NH2-SiO2@Fe3O4, CPDB@Fe3O4, PMAA@Fe3O4, and PNIPAM-PMAA@Fe3O4 were analyzed via FTIR. As shown in Figure 4, NH2-SiO2@Fe3O4 can be identified through the signal presence of the Si-O bond at 1200 nm. CPDB@Fe3O4, PMAA@Fe3O4, and PNIPAM-PMAA@Fe3O4 can be identified through the presence of the carbonyl group (C=O) at 1760 nm (stretching) and the benzene derivative signal at around 680–700 nm, inferring the attachment of the RAFT agent. Besides, the pattern of PNIPAM-PMAA@Fe3O4 also contains a sharp signal at 1466 nm (bending), indicating the presence of CH2. Particles modified with monomers were characterized through thermogravimetric analysis (TGA). CPDB@Fe3O4 and PMAA@Fe3O4 had subtle significant differences in the TGA graphs. The weight loss of CPDB@Fe3O4 and PMAA@Fe3O4 was 92% and 91%, respectively. The 1% loss indicates the attachment of the MAA. The pattern of PNIPAM-PMAA@Fe3O4 was similar to the above-mentioned polymers, but an obvious steep reduction could be seen when heated up to 400–500 °C and a further loss to the mass to 89%. Through the slight variations, we could confirm that NIPAM was polymerized onto the particles. In Figure 4b, we also analyze the differential scanning calorimetry (DSC) of PNIPAM-PMAA@Fe3O4.

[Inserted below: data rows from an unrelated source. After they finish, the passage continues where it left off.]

/-- A cached translation (R236): context, first virtual byte, first physical byte, size, and the leaf's bits. -/
structure TlbEntry where
  ctx : Nat
  va : Nat
  pa : Nat
  size : Nat
  leaf : W64
  deriving DecidableEq, Repr, Inhabited

/-- The power state of a core (R306, R310 to R315); `declared` sums the weights of the bundles of the meter's window of 64
cycles, `used` is the energy that the meter reports for it (R315). `due` counts the cycles
in which an OPP bundle that waited for the end of a transition goes before the next one (R311). -/
structure CorePower where
  pgrant : W64 := 0x0700100000000000
  bucket : Int := 0x100000
  point : Nat := 5
  trans : Option Nat := none
  due : Nat := 0
  used : Option Nat := none
  declared : Nat := 0
  deriving DecidableEq, Repr, Inhabited

/-- What the lane cycles of R125 depend on: whether a bundle with a V slot has issued in the current cycle, how many cycles
before it in a row were no lane cycles (up to 3), whether both substitutes were in progress in the last cycle, and the virtual
engine that takes the next lane cycle while they are. -/
structure LaneState where
  used : Bool := false
  dry : Nat := 0
  both : Bool := false
  turn : Eng := .m
  deriving DecidableEq, Repr, Inhabited

/-- A cycle in which one stream has had its turn and the other may still take its own (R120, R313): the first stream, the slots
that its bundle occupies apart from M and P, and whether it took a whole-core stall bundle. The MODEL's own. -/
structure HalfCycle where
  first : Strm
  occ : List Slot := []
  stall : Bool := false
  deriving DecidableEq, Repr, Inhabited

/-- One core (R16). `mizBlocked` counts the consecutive cycles up to cycle `mizAt` in which R120 alone kept a Mizzen bundle back,
`swap` says that the next cycle's order is reversed (R121), and `undo` is the scratchpad log: context, line, old bytes (R299). An unlisted vector register holds 0, an unlisted scratchpad or program byte reads 0. -/
structure Core where
  main : Stream := {}
  miz : Stream := {}
  v : SMap VReg := []
  tiles : SMap Tile := []
  spad : SMap Byte := []
  prog : SMap Byte := []
  clusterOwner : SMap (Option Nat) := []
  cycle : W64 := 0
  tsense : W64 := 0
  vsense : W64 := 0
  mizBlocked : Nat := 0
  mizAt : W64 := 0
  swap : Bool := false
  lane : LaneState := {}
  half : Option HalfCycle := none
  power : CorePower := {}
  quiet : Nat := 0
  tlb : List TlbEntry := []
  undo : List (Nat × Nat × List Byte) := []
  deriving DecidableEq, Repr

end Sys2Proof.Machine
end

3.5. Naked-Eye Observation of MNP Physical Properties

The processing and preparation of the above-mentioned analysis were relatively complicated and time-consuming. To quickly ensure whether monomers were polymerized onto the particle surface, we introduced a simple method. Due to different physical properties on particles, we concluded their suspension conditions in different solvents (Table 2). First, CPDB@Fe3O4 was well suspended in H2O, but after a few minutes, precipitation occurred. This phenomenon can be attributed to the benzene functional group on the surface that makes it less hydrophilic. Secondly, PNIPAM-PMAA@Fe3O4 seemed difficult to separate by the magnetic field and tended to precipitate in DCM. Such phenomena indicated that N-isopropylacrylamide monomers polymerized on the particles, increasing solubility in DCM.

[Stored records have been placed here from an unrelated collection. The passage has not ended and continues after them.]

/-- A page of the extents that translates now names a peer-table entry that R283 rejects. -/
def State.peerBad (s : State) (r : SRef) (l : List (Nat × Nat)) : Bool :=
  l.any fun p => (pagesOf p.1 p.2).any fun va =>
    match s.peekLeaf (s.stream r).owner (some r.core) va with
    | some x => leafEgr x.leaf != 0 && !s.peerOk (x.pa / 2 ^ 40 % 256) (leafEgr x.leaf)
    | none => false

/-- How an attempt of a D operation ends; `halted` says whether it is the core's log that has no room (R300), `wait` keeps what it has done until its context's released writes have been sent. -/
inductive DEnd where
  | done (status : Nat)
  | fault (va cause level : Nat) (write : Bool)
  | halted (core : Bool)
  | wait
  deriving DecidableEq, Repr, Inhabited

/-- Whether a scratchpad access of a D operation lies in the stream's sets (R178). -/
def dInSets (st : Stream) (a n : Nat) (write : Bool) : Bool :=
  match st.regs.phase.sets with
  | none => true
  | some l => inSets l 4 a n write

/-- Whether a write to the scratchpad of a context whose writes are logged has room in the core's log (R299, R300). -/
def spadRoom (ctx : Nat) (c : Core) (a n : Nat) : Bool := decide ((logLines ctx c.undo c.spad a n).length ≤ 4096)

/-- A core's log is full for a context: it, and every context of logged writes with records there, takes a recovery point (R299). -/
def State.coreLogFull (ctx : Nat) (s : State) (core : Nat) : State :=
  ((ctx :: (s.core core).undo.map (·.1)).eraseDups.filter s.logged).foldl (fun s c => s.setRec c { s.recOf c with full := true }) s

/-- A D operation's write to the scratchpad of its core. -/
def State.dSpadWrite (s : State) (r : SRef) (a : Nat) (bs : List Byte) : State :=
  s.updCore r.core fun c => coreSpadWrite (logSpad (s.logged (s.stream r).owner) (s.stream r).owner c a bs.length) a bs

/-! ### Moving bytes -/

/-- Skip the bytes that have been moved (R240). -/
def dropSegs : Nat → List (Nat × Nat × Nat) → List (Nat × Nat × Nat)
  | _, [] => []
  | m, (va, n, sp) :: t => if n ≤ m then dropSegs (m - n) t else (va + m, n - m, sp + m) :: t

/-- A record of CPYX that has been read whole: its vector is written (R221, R248), or it is malformed. `bs` is the record
slot. -/
def State.expandAt (s : State) (r : SRef) (o : Op) (sp : Nat) (bs : List Byte) : Option (State × Op) :=
  let len := RecordLen.ofWord (BitVec.ofNat 32 (leNat (bs.take 4)))
  if recordBad bs || decide (bs.length < len.size) then none
  else
    let v := expandRecord bs
    some (s.dSpadWrite r sp v, { o with data := [], crc := crc32c o.crc v })

/-- One piece of a copy within one page (R211, R219): a load or a stream copy reads, a store writes. -/
def State.movePiece (s : State) (r : SRef) (o : Op) (store : Bool) (va m sp : Nat) (x : Xlat) : State × Op :=
  let ctx := (s.stream r).owner
  let egr := leafEgr x.leaf
  let s := s.countAccess ctx (some r.core) va m x.leaf
  let o' := { o with moved := o.moved + m }
  if store then
    let bs := readBytes (o.source (s.core r.core).spad) sp m
    if egr = 0 then (s.ctxWrite ctx (leafKey x.leaf) x.pa bs, o')
    else (s.toPeer ctx (heldClass egr) m (.write (s.pageDest x.pa x.leaf) (x.pa % 2 ^ 40) bs), o')
  else
    let (bs, s) :=
      if egr = 0 then (s.memRead (leafKey x.leaf) x.pa m, s)
      else
        let p := s.drawBytes m
        (p.1, p.2.send (.read (s.pageDest x.pa x.leaf) (x.pa % 2 ^ 40) m))
    match o.body with
    | .cpy .cpyx .. => (s, { o' with data := o.data ++ bs })
    | .cpy .cpy _ d1 _ _ => if cpyDir d1 = 2 then (s, { o' with data := o.data ++ bs }) else (s.dSpadWrite r sp bs, o')
    | _ => (s.dSpadWrite r sp bs, o')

3.6. Drug Loading Capacity Analysis

A standard curve was obtained by dissolving DOX in PBS at pH 8.5 and subjected to UV-Vis absorbance analysis (480 nm) after serial dilution. After incubation in PBS, pH 8.5, supernatant was collected to estimated drug loading content (DL content, %) and drug encapsulation efficiency (drug EE, %). Afterwards, DL content and drug EE were evaluated to be 12.1% and 43.6%, respectively. Furthermore, DOX-loaded nanoparticles (DOX-PNIPAM-PMAA@Fe3O4) were analyzed using a fluorescence spectrometer. We found that under 480-nm excitation, two obvious signals (at 560 and 590 nm) were observed and this was inferred to be the effect from doxorubicin (Figure 5a). We also investigated the UV-Vis absorption of DOX-PNIPAM-PMAA@Fe3O4 (Figure 5b). Through the graph, two subtle peaks were observed at roughly 400 and 500 nm. Unlike the representative signal of DOX in the UV-Vis absorption spectrum, it was hard to analyze the spectroscopic property of the DOX-loaded particle. We inferred that the phenomenon arose from the interference of the iron oxide core.

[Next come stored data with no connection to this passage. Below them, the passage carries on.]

/-- The fields of a slot packed from bit 47 down (R97 to R104, R109); 0 for what is no slot. -/
def Instr.pack48 : Instr → Nat
  | .br g off => push (push (guardOpc g 0x01) 0#4) off
  | .brk g imm => push (push (guardOpc g 0x02) 0#20) imm
  | .brx g s => push (pushS (guardOpc g 0x03) s) 0#27
  | .call g kd off => push (push (guardOpc g 0x04) kd) off
  | .fmt g (.imm v) => push (push (guardOpc g 0x05) 0#4) v
  | .fmt g (.reg s) => pushS (push (push (guardOpc g 0x05) 1#1) 0#26) s
  | .halt g => push (guardOpc g 0x06) 0#36
  | .leave g => push (guardOpc g 0x07) 0#36
  | .lit imm => push (push (guardOpc ⟨false, 0⟩ 0x08) 0#4) imm
  | .loop g (.imm n) ex => push (push (push (guardOpc g 0x09) 0#1) n) ex
  | .loop g (.reg s) ex => push (push (pushS (push (guardOpc g 0x09) 1#1) s) 0#7) ex
  | .mfs g kd sreg => push (push (push (push (guardOpc g 0x0A) kd) 0#5) 0#15) sreg
  | .mts g s sreg => push (push (pushS (guardOpc g 0x0B) s) 0#15) sreg
  | .opp g (.imm v) => push (push (guardOpc g 0x0C) 0#4) v
  | .opp g (.reg s) => pushS (push (push (guardOpc g 0x0C) 1#1) 0#26) s
  | .phase g (.imm v) => push (push (guardOpc g 0x0D) 0#4) v
  | .phase g (.reg s) => pushS (push (push (guardOpc g 0x0D) 1#1) 0#26) s
  | .rcm g (.imm v) => push (push (guardOpc g 0x0E) 0#4) v
  | .rcm g (.reg s) => pushS (push (push (guardOpc g 0x0E) 1#1) 0#26) s
  | .ret g s => push (pushS (guardOpc g 0x0F) s) 0#27
  | .stat g kd z => push (push (push (guardOpc g 0x10) kd) 0#30) z
  | .svc g imm => push (push (guardOpc g 0x11) 0#20) imm
  | .wait g t0 t1 t2 t3 => push (push (push (push (push (guardOpc g 0x12) t0) t1) t2) t3) 0#12
  | .add g ad s1 s2 wd => push (push (push (pushS (pushS (push (guardOpc g 0x01) ad) s1) s2) (bit1 wd)) 0#1) 0#10
  | .addi g ad s1 lt imm => push (push (pushS (push (guardOpc g 0x02) ad) s1) (bit1 lt)) imm
  | .and g ad s1 s2 wd => push (push (push (pushS (pushS (push (guardOpc g 0x03) ad) s1) s2) (bit1 wd)) 0#1) 0#10
  | .clz g ad s1 wd => push (push (push (pushS (push (guardOpc g 0x04) ad) s1) 0#9) (bit1 wd)) 0#11
  | .cmp g dst s1 s2 cc wd => push (push (push (pushS (pushS (push (guardOpc g 0x05) dst) s1) s2) cc) (bit1 wd)) 0#10
  | .div g ad s1 s2 wd sg => push (push (push (pushS (pushS (push (guardOpc g 0x06) ad) s1) s2) (bit1 wd)) (bit1 sg)) 0#10
  | .gand g dst n1 gs1 n2 gs2 => push (push (push (push (push (push (guardOpc g 0x07) dst) (bit1 n1)) gs1) (bit1 n2)) gs2) 0#22
  | .gnot g dst n1 gs1 => push (push (push (push (push (guardOpc g 0x08) dst) (bit1 n1)) gs1) 0#5) 0#22
  | .gor g dst n1 gs1 n2 gs2 => push (push (push (push (push (push (guardOpc g 0x09) dst) (bit1 n1)) gs1) (bit1 n2)) gs2) 0#22
  | .ld g ad sb sz sx off => push (push (push (pushS (push (guardOpc g 0x0A) ad) sb) sz) (bit1 sx)) off
  | .max g ad s1 s2 wd sg => push (push (push (pushS (pushS (push (guardOpc g 0x0B) ad) s1) s2) (bit1 wd)) (bit1 sg)) 0#10
  | .min g ad s1 s2 wd sg => push (push (push (pushS (pushS (push (guardOpc g 0x0C) ad) s1) s2) (bit1 wd)) (bit1 sg)) 0#10
  | .movi g ad lt imm => push (push (push (guardOpc g 0x0D) ad) (bit1 lt)) imm
  | .mul g ad s1 s2 wd => push (push (push (pushS (pushS (push (guardOpc g 0x0E) ad) s1) s2) (bit1 wd)) 0#1) 0#10
  | .mulh g ad s1 s2 wd sg => push (push (push (pushS (pushS (push (guardOpc g 0x0F) ad) s1) s2) (bit1 wd)) (bit1 sg)) 0#10
  | .or g ad s1 s2 wd => push (push (push (pushS (pushS (push (guardOpc g 0x10) ad) s1) s2) (bit1 wd)) 0#1) 0#10
  | .popc g ad s1 wd => push (push (push (pushS (push (guardOpc g 0x11) ad) s1) 0#9) (bit1 wd)) 0#11
  | .rem g ad s1 s2 wd sg => push (push (push (pushS (pushS (push (guardOpc g 0x12) ad) s1) s2) (bit1 wd)) (bit1 sg)) 0#10
  | .sel g ad gn2 gs s1 s2 => push (pushS (pushS (push (push (push (guardOpc g 0x13) ad) (bit1 gn2)) gs) s1) s2) 0#7
  | .shl g ad s1 s2 wd => push (push (push (pushS (pushS (push (guardOpc g 0x14) ad) s1) s2) (bit1 wd)) 0#1) 0#10
  | .shr g ad s1 s2 wd => push (push (push (pushS (pushS (push (guardOpc g 0x15) ad) s1) s2) (bit1 wd)) 0#1) 0#10
  | .sra g ad s1 s2 wd => push (push (push (pushS (pushS (push (guardOpc g 0x16) ad) s1) s2) (bit1 wd)) 0#1) 0#10
  | .st g sd sb sz off => push (push (pushS (pushS (guardOpc g 0x17) sd) sb) sz) off
  | .sub g ad s1 s2 wd => push (push (push (pushS (pushS (push (guardOpc g 0x18) ad) s1) s2) (bit1 wd)) 0#1) 0#10
  | .xfr g df di sf si l el => push (push (push (push (push (push (guardOpc g 0x19) df) di) sf) si) (bit1 l)) el
  | .xor g ad s1 s2 wd => push (push (push (pushS (pushS (push (guardOpc g 0x1A) ad) s1) s2) (bit1 wd)) 0#1) 0#10
  | .vabs g vd va vt => push (push (push (pushVS (push (guardOpc g 0x01) vd) va) 0#11) vt) 0#1
  | .vadd g vd va vb vt => push (push (pushVS (pushVS (push (guardOpc g 0x02) vd) va) vb) vt) 0#1
  | .vand g vd va vb vt => push (push (pushVS (pushVS (push (guardOpc g 0x03) vd) va) vb) vt) 0#1
  | .vbcast g vd (.com c) => push (push (push (push (guardOpc g 0x04) vd) 0#1) c) 0#17
  | .vbcast g vd (.imm lt v) => push (push (push (push (push (guardOpc g 0x04) vd) 1#1) 0#8) (bit1 lt)) v
  | .vclamp g vd va vb vt => push (push (pushVS (pushVS (push (guardOpc g 0x05) vd) va) vb) vt) 0#1
  | .vcmp g vgd va vb cc vt => push (push (push (pushVS (pushVS (push (guardOpc g 0x06) vgd) va) vb) cc) vt) 0#5
  | .vcompact g vd vg gn2 va => push (pushVS (push (push (push (guardOpc g 0x07) vd) vg) (bit1 gn2)) va) 0#11
  | .vcvt g vd va frm dst => push (push (push (pushVS (push (guardOpc g 0x08) vd) va) frm) dst) 0#7
  | .vexp2 g vd va vt => push (push (push (pushVS (push (guardOpc g 0x09) vd) va) 0#11) vt) 0#1
  | .vfma g vd va vb vt => push (push (pushVS (pushVS (push (guardOpc g 0x0A) vd) va) vb) vt) 0#1
  | .vmax g vd va vb vt => push (push (pushVS (pushVS (push (guardOpc g 0x0B) vd) va) vb) vt) 0#1
  | .vmin g vd va vb vt => push (push (pushVS (pushVS (push (guardOpc g 0x0C) vd) va) vb) vt) 0#1
  | .vmov g vd va vt => push (push (push (pushVS (push (guardOpc g 0x0D) vd) va) 0#11) vt) 0#1
  | .vmul g vd va vb vt => push (push (pushVS (pushVS (push (guardOpc g 0x0E) vd) va) vb) vt) 0#1
  | .vor g vd va vb vt => push (push (pushVS (pushVS (push (guardOpc g 0x0F) vd) va) vb) vt) 0#1
  | .vperm g vd va vb vt => push (push (pushVS (pushVS (push (guardOpc g 0x10) vd) va) vb) vt) 0#1
  | .vrcp g vd va vt => push (push (push (pushVS (push (guardOpc g 0x11) vd) va) 0#11) vt) 0#1
  | .vred g vd va op vt => push (push (push (pushVS (push (guardOpc g 0x12) vd) va) op) vt) 0#9
  | .vrsq g vd va vt => push (push (push (pushVS (push (guardOpc g 0x13) vd) va) 0#11) vt) 0#1
  | .vscan g vd va op vt => push (push (push (pushVS (push (guardOpc g 0x14) vd) va) op) vt) 0#9
  | .vsel g vd vg gn2 va vb => pushVS (pushVS (push (push (push (guardOpc g 0x15) vd) vg) (bit1 gn2)) va) vb
  | .vshl g vd va vb vt => push (push (pushVS (pushVS (push (guardOpc g 0x16) vd) va) vb) vt) 0#1
  | .vshr g vd va vb vt => push (push (pushVS (pushVS (push (guardOpc g 0x17) vd) va) vb) vt) 0#1
  | .vsub g vd va vb vt => push (push (pushVS (pushVS (push (guardOpc g 0x18) vd) va) vb) vt) 0#1
  | .vxor g vd va vb vt => push (push (pushVS (pushVS (push (guardOpc g 0x19) vd) va) vb) vt) 0#1
  | .aadd g v base ct vi t => push (push (push (push (push (guardOpc g 0x01) v) base) ct) vi) t
  | .aaddf g v base ct vi t => push (push (push (push (push (guardOpc g 0x02) v) base) ct) vi) t
  | .acas g v base ct vi t => push (push (push (push (push (guardOpc g 0x03) v) base) ct) vi) t
  | .aswap g v base ct vi t => push (push (push (push (push (guardOpc g 0x04) v) base) ct) vi) t
  | .tagi g v1 ct => push (push (push (push (guardOpc g 0x05) v1) 0#10) ct) 0#10
  | .tagl g v1 v2 ct => push (push (push (push (guardOpc g 0x06) v1) v2) ct) 0#10
  | .tagw g v1 v2 ct => push (push (push (push (guardOpc g 0x07) v1) v2) ct) 0#10
  | .vld g v base ct off => push (push (push (push (push (guardOpc g 0x08) v) base) ct) 0#1) off
  | .vlde g v base ct off => push (push (push (push (push (guardOpc g 0x09) v) base) ct) 0#1) off
  | .vldx g v base ct vi li => push (push (push (push (push (push (guardOpc g 0x0A) v) base) ct) vi) (bit1 li)) 0#1
  | .vst g v base ct l off => push (push (push (push (push (guardOpc g 0x0B) v) base) ct) (bit1 l)) off
  | .vstx g v base ct vi li dm => push (push (push (push (push (push (guardOpc g 0x0C) v) base) ct) vi) (bit1 li)) (bit1 dm)
  | .manch h z m => push (push (push (engHead h 0x01) z) m) 0#5
  | .mdrain h z m => push (push (push (engHead h 0x02) z) m) 0#5
  | .mma h z ma mb => push (push (push (push (engHead h 0x03) z) ma) mb) 0#1
  | .mmas h z ma mb sc => push (push (push (push (push (engHead h 0x04) z) ma) mb) sc) 0#1
  | .mzero h z m => push (push (push (engHead h 0x05) z) m) 0#5
  | .pcheck h p => push (push (engHead h 0x01) p) 0#7
  | .pdot h z q p => push (push (push (push (engHead h 0x02) z) q) p) 0#1
  | .pgrp h p => push (push (engHead h 0x03) p) 0#7
  | .pscan h q p => push (push (push (engHead h 0x04) q) p) 0#3
  | .pscore h p => push (push (engHead h 0x05) p) 0#7
  | .xget h sp x => push (push (push (engHead h 0x01) sp) x) 0#2
  | .xmv h p (.port s) => push (push (push (engHead h 0x02) p) 0#1) s
  | .xmv h p (.reg x) => push (push (push (engHead h 0x02) p) 1#1) x
  | .xmvi h dp lt imm => push (push (push (engHead h 0x03) dp) (bit1 lt)) imm
  | .atomm h d op => push (push (push (engHead h 0x01) d) op) 0#2
  | .atomr h d op => push (push (push (engHead h 0x02) d) op) 0#2
  | .cbar h => push (engHead h 0x03) 0#11
  | .cpy h d ac ord => push (push (push (engHead h 0x04) d) ac) ord
  | .cpyg h d ac ord => push (push (push (engHead h 0x05) d) ac) ord
  | .cpys h d ac ord => push (push (push (engHead h 0x06) d) ac) ord
  | .cpyx h d ac ord => push (push (push (engHead h 0x07) d) ac) ord
  | .cred h d op => push (push (push (engHead h 0x08) d) op) 0#2
  | .fence h scope sc => push (push (push (engHead h 0x09) scope) (bit1 sc)) 0#7
  | .gdone h d => push (push (engHead h 0x0A) d) 0#6
  | .gtrig h d => push (push (engHead h 0x0B) d) 0#6
  | .notify h d => push (push (engHead h 0x0C) d) 0#6
  | .tokj h => push (engHead h 0x0D) 0#11
  | _ => 0

/-- The slot word of an instruction. -/
def encode (i : Instr) : W48 := BitVec.ofNat 48 i.pack48

/-- The PRES bits of a list of slots (R92). -/
def presOf (l : List Instr) : BitVec 8 :=
  let has (k : Slot) : BitVec 1 := bit1 (l.any fun i => i.slot == some k)
  BitVec.ofNat 8 (push (push (push (push (push (push (push (push 0 (has .D)) (has .X)) (has .P)) (has .M)) (has .L)) (has .V)) (has .A)) (has .K))

/-- The header of a bundle (R92). -/
def encodeHeader (b : Bundle) : W16 :=
  BitVec.ofNat 16 (push (push (push (push (push 0 b.flags.ew) (bit1 b.flags.safe)) (bit1 b.flags.ckpt)) (bit1 b.flags.stop)) (presOf b.slots))

/-- The bytes of a bundle (R93). -/
def encodeBundle (b : Bundle) : List Byte :=
  leBytes 2 (encodeHeader b).toNat ++ (b.slots.map fun i => leBytes 6 (encode i).toNat).flatten

end Sys2Proof
end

3.7. In Vitro Drug Releasing Efficacy Analysis

All samples were collected and subjected to UV-Vis absorption analysis. The results are summarized in Figure 6a. As shown in Figure 6, under extreme reaction conditions (pH 2.5), DOX was released swiftly in the first 30 min, and the accumulative release percentage reached nearly 59% after 72 h of treatment. In the neutral reaction condition (pH 7.0), the DOX-releasing efficacy did not seem optimal, which only reached 21% of all the drug loaded. Afterwards, in the modest acidic reaction environment (pH 5.0), DOX releasing had the most optimal results. Under the condition of pH 5.0, the cumulative release percentage (43%) could not compete with the result of pH 2.5, but it had relatively stable and mild releasing rates, which was consistent with our expectation that in the tumor microenvironment (at around pH 5.0–6.5), acidic conditions could promote the carboxyl group on polymer to protonate, which results in effective drug release. In Figure 6b, we investigate the variation at different temperatures. At the identical pH 5.0 condition, we found that higher temperature (37 °C) could successfully enhance the net release of doxorubicin (28%) in comparison with the release rate at room temperature (10%).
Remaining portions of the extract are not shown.